An informal committee was constituted to welcome Dr. Zukertort upon his arrival at Oakland. It was composed of Henry Heyneman, Joseph Redding and Dr. Marshall, but all of these gentlemen were unfortunately prevented by unexpected causes from fulfilling their design. The advent of Dr. Zukertort is awaited with feverish interest by the inveterate chess-players of the Mechanics' Institute, whose chessrooms he formerly frequented. When asked concerning the merits of the leading San Francisco chess-players, he replied: "Heyneman and Redding are undoubtedly the two who stand at the head; but it would be somewhat rash to say which of them is the better."
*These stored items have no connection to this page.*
/-! The harrow (R316 to R319). -/

/-- The harrow keeps off a window. -/
def harrowBarred (s : State) (a : Nat) : Bool :=
  let b := bankOf a
  bitOf (rd s 0x5002 (b + 1)) ((a / 0x10000) % 16) || !domOn s (32 + b / 8) || (bankOwner s b == 1 && rd s 0x1300 0x01 == 1)

/-- The window after one, with a pass counted at the wrap. -/
def harrowNext (s : State) (a : Nat) : State × Nat :=
  if a < 0x22000000 then (s, a)
  else (setCause (wr s 0x5003 0x05 ((rd s 0x5003 0x05 + 1) % 2 ^ 32)) .noc 1, 0x20000000)

/-- The first window from an address that the harrow may borrow, region by region. -/
def harrowFind : Nat → State → Nat → State × Option Nat
  | 0, s, _ => (s, none)
  | k + 1, s, a =>
    let (s1, a1) := harrowNext s a
    if harrowBarred s1 a1 then harrowFind k s1 (0x10000 * (a1 / 0x10000 + 1)) else (s1, some a1)

/-- The wait of a functional access for a borrowed window, up to the NCLK in which RESTORE ended (R318). -/
def harrowWait (s : State) (w t0 ended : Nat) (u : BankWait) : Nat :=
  match bankNext s u with
  | some a => if decide (w ≤ a) && decide (a < w + 1024) then min 0xFFFF (ended - max u.since t0) else 0
  | none => 0

/-- The wait of a unit's larger step for the borrowed window (R318). -/
def heldWait (s : State) (ended : Nat) : Nat := match s.noc.heldSince with | some n => min 0xFFFF (ended - n) | none => 0

/-- The borrowed window is returned (R318). -/
def harrowReturn (s0 : State) : State :=
  let s := match s0.noc.borrowed with | some (w, _) => bankNow s0 (bankOf w) | none => s0
  match s.noc.borrowed with
  | none => s
  | some (w, t0, o) =>
    let ended := min (nclk s) (t0 + o + 780)
    let longest := (tabGet [] s.noc.banks (bankOf w)).foldl (fun m u => max m (harrowWait s w t0 ended u)) (max (rd s 0x5003 0x09) (heldWait s ended))
    let s1 := wr (setNoc s { s.noc with borrowed := none, heldSince := none }) 0x5003 0x09 longest
    let (s2, a) := harrowNext s1 (w + 1024)
    wr s2 0x5003 0x04 a

/-- A window that was due back is returned. -/
def harrowNow (s : State) : State := if harrowLate s then harrowReturn s else s

/-- HARROW_RESTORE_COMPLETE: RESTORE ends with the 768th access, and the window is returned (R317, R318). -/
def harrowRestore (s : State) : Option State :=
  match s.noc.borrowed with
  | some (_, t0, o) => if 768 ≤ harrowDone s t0 o then some (harrowReturn s) else none
  | none => none

/-- A bank grants one waiting access (R310, R312, R314). -/
def bankGrant (s : State) (b : Nat) : Option State :=
  let z := bankNow (harrowNow s) b
  if !bankServes z b || tabGet 0 z.noc.grantAt b == nclk z + 1 then none
  else (bankChoice z b).map (bankGrantTo z b)

/-- A TEST read that was wrong: counted, with the unit's address and the XOR (R319). -/
def harrowFault (w : Nat) (s : State) (f : Nat × List Byte) : State :=
  if f.1 < 64 then wrBytes (wr (setCause (bump s 0x5003 0x06) .noc 0) 0x5003 0x07 (w + 16 * f.1)) 0x5003 0x08 (bytesAt f.2 0 16) else s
Dr. Zukertort is of small stature and light complexion. His appearance is delicate. Of the art of playing chess upon a board and with pieces that are invisible to the player, he remarked: "It is principally a task of the imagination. One must see the game in one's mind. It is a peculiar faculty and virtually distinct from that of the general memory. In a lecture which I delivered before the Psychological Society in Berlin many years ago I called it the 'plastic memory.' I think no other term fits it so well."

By birth Dr. Zukertort is a Russian. He was educated, however, at Heidelberg in Germany, and having resided in London since 1873, became an English citizen by naturalization in 1878.